Ignacio Irulegui

1-¿Dónde escribís?

Mi espacio personal de escritura se reduce a un escritorio ubicado en un ala -levemente aislada- de mi casa. Un lugar solitario.

2- ¿Trabajás en computadora o a mano?

En computadora, siempre. Me crié con ella, casi no concibo otra modalidad para la escritura: la capacidad de edición instantánea es una ventaja insuperable, porque hace coincidir a todas las etapas del proceso escritural en un solo tiempo. La escritura y la corrección convergen en la simultaneidad. Por lo demás, escribir a mano queda reservado -cuando toca- para los momentos previos a la escritura en sí: recoger ideas, notas, apuntes.

3- ¿Escribís todos los días? ¿Tenés un horario fijo?

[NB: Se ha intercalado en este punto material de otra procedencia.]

theorem wit_EngineWork_drain :
    let d := eng 90 {} (jobs [drainJob])
    (d.core 0).me.off 10 = false ∧ (d.core 0).me.takeToken 10 = (d.core 0).me ∧ (d.core 0).me.drain? = some (0, drainJob) ∧ (d.core 0).me.mayAct 0 drainJob 10 = true ∧
    drainJob.kind = .drain ∧ drainJob.rows ≠ 0 ∧ drainJob.route = some 7 ∧ (d.core 0).me.drainAt ≤ d.slot ∧
    mxFmtBad drainJob.fmt = false ∧ d.fatalAt ((d.core 0).me.drainSpots 0 false 0 63 false) = false ∧ (Sparse.getD ((d.core 0).me.tile false).rows 0 {}).lp = false ∧
    (d.core 0).mxdRoom = true := by decide +kernel

theorem wit_EngineWork_adapter :
    let g : Fetch := { slot := 3, id := 5, index := 0, loader := 0, vc := 0, va := 0, asked := 32, next := 31, total := 32 }
    let q : Fetch := { g with asked := 0, next := 0 }
    let a := eng 86 (tagd tCTRL 0) (fun m => { m with fetchU := [g], slots := m.slots.set 3 { id := 5 } })
    let f (m : Memory) : State := { co (fun x => { x with ptbase := 1, me := { x.me with fetchU := [q] } }) with hbm := m }
    let n := { co (fun x => head0 80 (tagd tDATA 5) { x with ptbase := 1, me := { x.me with jobs := [runJob], dir := [(5, BitVec.ofNat 256 (2 ^ 192))] } }) with
      hbm := tables }
    let new : Fetch := (Core.newFetch? (n.atStart.core 0) (n.core 0) n.slot false).getD g
    let n1 := (n.modCore 0 (fun x => x.modMe (fun m => m.beginFetch false new))).clearSpots ((n.core 0).me.lostSpots 0 false new)
    let free (s : State) (l : Fin 8) : Prop := ((s.core 0).ingAt (108 + l.val)).frozen = none ∧ (s.core 0).loaderFree (some l) s.slot = true ∧
      ((s.core 0).ingAt (108 + l.val)).obuf.length < 16
    ((a.core 0).head? 10 86 0 = some (tagd tCTRL 0) ∧ (a.core 0).me.fetchU = g :: [] ∧ g.id ≠ 63 ∧ ((a.core 0).me.slots[g.slot]).id = g.id ∧
      31 = g.next ∧ g.total ≤ 31 + 1) ∧
    ((f tables).core 0).me.fetchV = [] ∧ (∀ z ∈ ((f tables).core 0).sliceNeeds, z.v = false) ∧
    (((f tables).core 0).me.asking? false = some (0, q) ∧ free (f tables) q.loader ∧
      (match (f tables).genRead 0 ((q.va + 256 * q.asked) % vaTop) 256 (((f tables).core 0).demands false q) with | .dropped _ => true | _ => false) = true ∧
      (f tables).pathsFree false ((f tables).genPlaces 0 ((q.va + 256 * q.asked) % vaTop) 256) = true) ∧
    ((n.core 0).me.off n.slot = false ∧ (n.core 0).me.fetchV = [] ∧ (∀ z ∈ (n.core 0).sliceNeeds, z.v = false) ∧ (n.core 0).me.asking? false = none ∧
      Core.newFetch? (n.atStart.core 0) (n.core 0) n.slot false = some new ∧ free n new.loader ∧ new.asked = 0 ∧
      n1.pathsFree false (n1.genPlaces 0 (new.va % vaTop) 256) = true ∧
      (match n1.genRead 0 (new.va % vaTop) 256 ((n1.core 0).demands false new) with | .ok _ _ => true | _ => false) = true) ∧
    (let b := n1
     (b.core 0).me.off b.slot = false ∧ (b.core 0).me.asking? false = some (0, new) ∧ free b new.loader ∧
      b.pathsFree false (b.genPlaces 0 ((new.va + 256 * new.asked) % vaTop) 256) = true ∧
      (match b.genRead 0 ((new.va + 256 * new.asked) % vaTop) 256 ((b.core 0).demands false new) with | .ok _ _ => true | _ => false) = true) := by
  decide +kernel

def rbd (m : Rb → Rb) : State := co (fun x => { x with rb := m x.rb })

theorem wit_ReedbedForms :
    let full := rbd (fun r => { r with jobs := List.replicate 8 { kind := .mode 0 } })
    let act := rbd (fun r => { r with active := some 2, states := r.states.set 7 .loaded })
    (th id).myCore.rb.jobs.length < 8 ∧ (th id).myCore.rbWaiters = [] ∧ 8 ≤ full.myCore.rb.jobs.length ∧
    (((two 256 0).me.rd 1).toNat % 256 = 0 ∧ 129 < ((two 130 0).me.rd 1).toNat % 256) ∧ ((two 129 0).me.rd 1).toNat % 256 ≤ 129 ∧
    ((th id).myCore.rb.states[(7 : Fin 8)]) = .empty ∧ (act.myCore.rb.states[(7 : Fin 8)]) ≠ .empty ∧
    ((th id).myCore.rb.active = none ∧ (th id).myCore.rbctxPending = false) ∧ act.myCore.rb.active ≠ none := by decide +kernel

theorem wit_ReedbedWork :
    let c1 : RbCtx := { hdr := BitVec.ofNat 2048 (1 + 2 ^ 32 + 2 ^ 80) }
    let one (j : RbJob) : Rb → Rb := fun r => { r with jobs := [j], ctxs := r.ctxs.set 2 c1, states := r.states.set 2 .loaded, active := some 2, runCtx := 2 }
    let job (k : RbKind) : RbJob := { kind := k }
    (∀ i : Fin 5, ((rbd (one (job ([.load 3 129, .ctx 2, .mode 1, .run 256, .run 0][i])))).core 0).rb.off 10 = false) ∧
    (((rbd (one (job (.load 3 129)))).core 0).rb.load = none ∧ ((rbd (one (job (.load 3 129)))).core 0).rb.active ≠ some 3 ∧
      (∀ q : Fin 4, ((rbd (one (job (.load 3 129)))).core 0).head? 10 (92 + q.val) 0 = none)) ∧
    (((rbd (fun r => { one (job (.load 3 129)) r with load := some (3, 0) })).core 0).rb.load = some (3, 0) ∧ ((rbd id).core 0).rbWaiters = []) ∧
    (((rbd (one (job (.ctx 2)))).core 0).rb.phase = .idle ∧ ((rbd (one (job (.ctx 2)))).core 0).rb.jobs = [job (.ctx 2)] ∧
      (((rbd (one (job (.ctx 2)))).core 0).rb.states[(2 : Fin 8)]) ≠ .empty ∧ ((rbd (one (job (.ctx 2)))).core 0).rbWaiters = [] ∧
      (((rbd (one (job (.ctx 3)))).core 0).rb.runJob? = some (job (.ctx 3)) ∧ (((rbd (one (job (.ctx 3)))).core 0).rb.states[(3 : Fin 8)]) = .empty) ∧
      (let q : RbJob := { kind := .ctx 2, seq := 1 }
       let l := rbd (fun r => { one q r with jobs := [job (.load 2 129), q] })
       (l.core 0).rb.off 10 = false ∧ (l.core 0).rb.runJob? = some q ∧ ∃ z ∈ (l.core 0).rb.jobs, z.seq < q.seq ∧ z.kind = .load 2 129) ∧
      ((rbd (one (job (.ctx 2)))).core 0).rb.since ≤ 10 ∧ (job (.ctx 2)).since ≤ 10) ∧
    (((rbd (one (job (.mode 0xFF)))).core 0).rb.jobs = [job (.mode 0xFF)] ∧ ((rbd (one (job (.mode 0xFF)))).core 0).rbWaiters = []) ∧
    (((rbd (one (job (.run 256)))).core 0).rb.active = some 2 ∧ (rbd (one (job (.run 256)))).fatalAt [.context 0 2 1024] = false ∧
      (∀ q : Fin 4, ((rbd (one (job (.run 256)))).core 0).head? 10 (88 + q.val) 0 = none) ∧
      (((rbd (one (job (.run 256)))).core 0).rb.ctx 2).nin ≠ 0) := by decide +kernel

theorem wit_ReedbedWork_run :
    let c1 : RbCtx := { hdr := BitVec.ofNat 2048 (1 + 2 ^ 32 + 2 ^ 80) }
    let one (j : RbJob) : Rb → Rb := fun r => { r with jobs := [j], ctxs := r.ctxs.set 2 c1, states := r.states.set 2 .loaded, active := some 2, runCtx := 2 }
    let job (k : RbKind) : RbJob := { kind := k }
    let out (v : Vector Nat 4) : Rb → Rb := fun r => { one (job (.run 256)) r with phase := .output v }
    let bound := co (fun x => { x.modSlot false (fun g => { g with st := .active, portbind := Vector.replicate 12 0x8001 }) with
      rb := out (Vector.replicate 4 0) x.rb })
    (((rbd (fun r => { one (job (.run 256)) r with phase := .eval 7 })).core 0).rb.phase = .eval 7) ∧
    ((bound.core 0).rb.phase = .output (Vector.replicate 4 0) ∧ vget (Vector.replicate 4 0) 0 0 < (bound.core 0).rb.outTotal 0 ∧
      (bound.core 0).rbUnbound = false ∧ bound.ecc.spots = [] ∧ (bound.core 0).rb.since ≤ bound.slot ∧
      (∀ q : Fin 4, q ≠ 0 → (bound.core 0).rb.outTotal q.val ≤ vget (Vector.replicate 4 0) q.val 0) ∧ 0 < (bound.core 0).obufFree 88 ∧
      (bound.core 0).rb.frozen = none) ∧
    (let e := { rbd (fun r => { one (job (.run 256)) r with phase := .eval 7 }) with ecc := { spots := [.context 0 2 0] } }
     (e.core 0).rb.evalAt = 0 ∧ (e.core 0).rb.staged = [] ∧ (e.core 0).rb.since ≤ e.slot ∧ (e.core 0).rb.evalAt < ((e.core 0).rb.ctx (e.core 0).rb.runCtx).nl ∧
      e.fatalAt (recordSpots 0 2 0 (((e.core 0).rb.ctx 2).record 0) 7 (e.core 0).rb.batch) = true ∧
      (rbd (fun r => { one (job (.run 256)) r with phase := .eval 7 })).ecc.spots = []) ∧
    (let l := co (fun x => head0 92 (tagd tDATA 0x80) { x with rb := { x.rb with load := some (3, 1) } })
     (l.core 0).rb.load = some (3, 0 + 1) ∧ (l.core 0).head? 10 92 0 = some (tagd tDATA 0x80) ∧ (((l.core 0).egAt 92).chan 0).moved = false ∧
      (∀ q : Fin 4, q ≠ 0 → (l.core 0).head? 10 (92 + q.val) 0 = none)) ∧
    (let l := co (fun x => head0 88 (tagd tDATA 2047) { x with rb := { x.rb with phase := .input 1 } })
     (l.core 0).rb.phase = .input (0 + 1) ∧ (l.core 0).head? 10 88 0 = some (tagd tDATA 2047) ∧ (((l.core 0).egAt 88).chan 0).moved = false ∧
      (∀ q : Fin 4, q ≠ 0 → (l.core 0).head? 10 (88 + q.val) 0 = none)) := by decide +kernel

theorem wit_ReedbedWork_done :
    let c1 : RbCtx := { hdr := BitVec.ofNat 2048 (1 + 2 ^ 32 + 2 ^ 80) }
    let one (j : RbJob) : Rb → Rb := fun r => { r with jobs := [j], ctxs := r.ctxs.set 2 c1, states := r.states.set 2 .loaded, active := some 2, runCtx := 2 }
    let job (k : RbKind) : RbJob := { kind := k }
    let out (v : Vector Nat 4) : Rb → Rb := fun r => { one (job (.run 256)) r with phase := .output v }
    let drn (p : Nat) := co (fun x => head0 p (tagd tDRN 0) (x.modSlot false (fun g => { g with st := .active, drain := [{ inp := 48, out := 88, vc := 0 }] })))
    (((rbd (out (Vector.replicate 4 2048))).core 0).rb.runJob? = some (job (.run 256)) ∧
      (∀ q : Fin 4, ((rbd (out (Vector.replicate 4 2048))).core 0).rb.outTotal q.val ≤ vget (Vector.replicate 4 2048) q.val 0)) ∧
    (((drn 88).core 0).rbBound = [88] ∧ ((drn 88).core 0).head? 10 88 0 = some (tagd tDRN 0) ∧ (((drn 88).core 0).egAt 88 |>.chan 0).moved = false ∧
      ((drn 88).core 0).rb.phase = .idle ∧ (∀ q : Fin 4, boundEntry? (vget ((drn 88).core 0).cfg.portbind (8 + q.val) 0) = none) ∧
      ((drn 88).core 0).rb.runEnd ≤ 10 ∧ ((drn 88).core 0).rb.off 10 = false) ∧
    ((drn 92).core 0).head? 10 92 0 = some (tagd tDRN 0) ∧ ((drn 95).core 0).head? 10 95 0 = some (tagd tDRN 0) := by decide +kernel

/-! ### The Oxbow -/

/-- A stage of element 0, LO..HI 0..100, twin candidate core 1, overload and underload thresholds set, IVC 0. -/
def stage0 (st : OxState) (twin : Option CoreId) (f : Stage → Stage) : Core → Core := fun x => { x with
  stages := x.stages.set 0 (f { decl := BitVec.ofNat 1024 (1 + 100 * 2 ^ 112 + 2 ^ 160 + 2 ^ 192 + 0x81 * 2 ^ 224), st := st, twin := twin }) }

def ox (st : OxState) (twin : Option CoreId) (f : Stage → Stage) : State := co (stage0 st twin f)

theorem wit_OxbowForms :
    let y (s : State) : Stage := s.myCore.stages[(0 : StageId)]
    let bare := ox .whole none (fun g => { g with decl := 1 })
    (y (th id)).st = .none ∧ ((y (ox .whole none id)).st = .whole ∧ (ox .whole none id).cloneFail? 0 (y (ox .whole none id)) = none) ∧
    ((y (ox .asked none id)).st = .asked ∧ (ox .asked none id).cloneFail? 0 (y (ox .asked none id)) = none) ∧
    ((y bare).st = .whole ∧ bare.cloneFail? 0 (y bare) = some 1) ∧ (y (ox .cloning (some 1) id)).st = .cloning ∧
    ((y (ox .split (some 1) id)).st = .split ∧ (y (ox .split (some 1) id)).twin = some 1) ∧ ((two 64 0).me.rd 1).toNat % 128 ≠ 0 ∧
    (((acc 128 [page0] []).me.rd 1).toNat % 128 = 0 ∧ (acc 128 [page0] []).translate 0 128 .read = some 128 ∧ (acc 128 [page0] []).hbmBad 128 128 = false ∧
      (acc 128 [page0] []).myCore.wbuf = []) ∧
    (let z : Stage := { decl := BitVec.ofNat 1024 (1 + 2 ^ 80 + 100 * 2 ^ 112) }
     (acc 128 [page0] []).declOk 0 z = true ∧ z.st = .none ∧ (acc 128 [page0] []).declOk 0 { z with decl := 0 } = false ∧
      (Stage.st { z with st := .split }) ≠ .none ∧ (Stage.st { z with st := .split }) ≠ .whole) := by decide +kernel

def stg (s : State) : Stage := (s.core 0).stages[(0 : StageId)]
def live : Core → Core :=
  fun x => x.modSlot false (fun g => { g with st := .active, elems := g.elems.set 0 { vcmap := Vector.replicate 32 0x8000 } })

theorem wit_OxbowLife_ask :
    let bare := ox .asked none (fun g => { g with decl := 1 })
    (ox .whole none id).oxRuns 0 = true ∧ (ox .asked none id).oxRuns 0 = true ∧ State.reset.oxRuns 0 = false ∧ ((stg (ox .whole none id)).ovd ≠ 0 ∧ (stg (ox .whole none id)).pin = false ∧ (stg (ox .whole none id)).ovw ≤ (stg (ox .whole none id)).ovTimer) ∧
    (stg (ox .whole none (fun g => { g with pin := true }))).pin = true ∧
    ((stg (ox .asked none id)).st = .asked ∧ (ox .asked none id).cloneFail? 0 (stg (ox .asked none id)) = none) ∧
    ((stg bare).st = .asked ∧ bare.cloneFail? 0 (stg bare) = some 1) ∧ (stg (ox .whole none id)).st ≠ .asked ∧
    ((stg (ox .cloning (some 1) id)).twin = some 1 ∧ (1 : CoreId) ≠ 0 ∧ ((ox .cloning (some 1) id).core 1).cloneSlot? = some false) := by
  decide +kernel

theorem wit_OxbowLife_split :
    let spl : Cell := { h := { tag := tSPL }, m := { spl := true } }
    let w := co (fun x => head0 48 spl (live x))
    let ended := co (fun x => (stage0 .splitting (some 1) id x).modElem 0 (fun e => { e with ended := true }))
    (w.splWaiting 0 0 = true ∧ w.elemRuns 0 0 = true ∧ (w.core 0).head? w.slot 48 0 = some spl) ∧
    (let a := co (fun x => head0 48 spl (stage0 .splitting (some 1) id (live x)))
     a.splWaiting 0 0 = true ∧ a.elemRuns 0 0 = true ∧ spl.data.getLsbD 48 = false ∧ (a.core 0).sourceStage? 0 (fun t => t == .splitting) = some 0) ∧
    (let m : Cell := { spl with data := 1#2048 <<< 48 }
     let b := (co (fun x => head0 48 m (live x))).setCore 1 (stage0 .merging (some 0) id { Core.reset with task := some 1 })
     let b : State := { b with tasks := [{ task1 with cores := [0, 1] }] }
     b.splWaiting 0 0 = true ∧ b.elemRuns 0 0 = true ∧ m.data.getLsbD 48 = true ∧ b.twinStage? 0 0 (fun t => t == .merging) = some (1, 0)) ∧
    ((stg ended).st = .splitting ∧ (stg ended).twin = some 1 ∧ (stg ended).since < ended.slot ∧
      (∀ f ∈ (stg ended).elems, (ended.core 0).elems[f].ended = true) ∧ ended.oxRuns 0 = true) ∧
    ((ox .splitting (some 1) id).core 0).elems[(0 : ElemId)].ended = false ∧ (0 : ElemId) ∈ (stg (ox .splitting (some 1) id)).elems ∧
    (((ox .draining (some 1) (fun g => { g with rtn := 1 })).core 0).drainingStage? 0 = some (0, stg (ox .draining (some 1) (fun g => { g with rtn := 1 })))) := by
  decide +kernel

No escribo todos los días, a menos que esté inmerso en un proyecto que así me lo demande. Por lo general, necesito sentir una predisposición, una pulsión de escritura, que casi siempre existe pero, sin embargo, en ocasiones falta. Forzar esa propensión ausente suele redundar en el fracaso de lo escrito: uno lee las frases esbozadas y siente la textura muerta de las mismas.
En lo que respecta a los horarios, sí. Por bastante tiempo escribí por las tardes, luego viré hacia un horario nocturnal.
Esa aseveración necesita matizarse, porque, de hecho, en parte es mentira: se sobreentiende que de lo que hablamos acá es la escritura privada, a la que hay que sumar la escritura pública promovida por Internet y las redes sociales: ya sea en Facebook o Twitter, prácticamente no hay día en que no escriba algo.

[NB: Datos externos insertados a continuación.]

-- ==== Sys2Proof/Word.lean ====
section
/-! DEFINITION. The byte and word types of the model and the plainest names over them. -/
namespace Sys2Proof

/-- One octet. -/
abbrev Byte := BitVec 8
/-- A run of octets, first octet first. -/
abbrev Bytes := List Byte

/-- The octet of a number (its low eight bits). -/
abbrev b8 (n : Nat) : Byte := BitVec.ofNat 8 n

end Sys2Proof
end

4-¿Cuánto tiempo le dedicás?

El que sea necesario. Aunque es cierto que suelo encuadrarme en franjas regulares. Habitualmente: una hora, hora y media. Depende. Sucede que tardo mucho en escribir: completar una página puede insumirme todo ese rato.

5- ¿Algún ritual, costumbre o manía a la hora de sentarse a escribir?

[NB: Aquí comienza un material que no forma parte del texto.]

-- ==== Sys2Proof/Machine/RegMap.lean ====
section
/-! DEFINITION. The register maps of every block as data, transcribed from the chapters: R37, R78, R97, R98, R133, R134, R167, R199, R217,
R241, R265, R266, R295, R315, R355, R356, R380, R400, R419, R420, R438, R456 to R459. One definition per field, then the table of all. -/
namespace Sys2Proof.Machine.F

Todos. Soy un animal de costumbres cristalizadas en la rutina. En lo que concierne a mi experiencia empírica, me siento cómodo en los esquemas programados, en la estructura previsible del rito. Organizan mi proceder y justifican mis decisiones. Sobre todo en lo que atañe a los horarios: si por alguna razón el tiempo previsto para la escritura se ve afectado por otro hecho, entonces ya ese día no voy a escribir. También necesito estar solo y, en lo posible, dentro de un contexto armónico (sin ruidos, sin interrupciones).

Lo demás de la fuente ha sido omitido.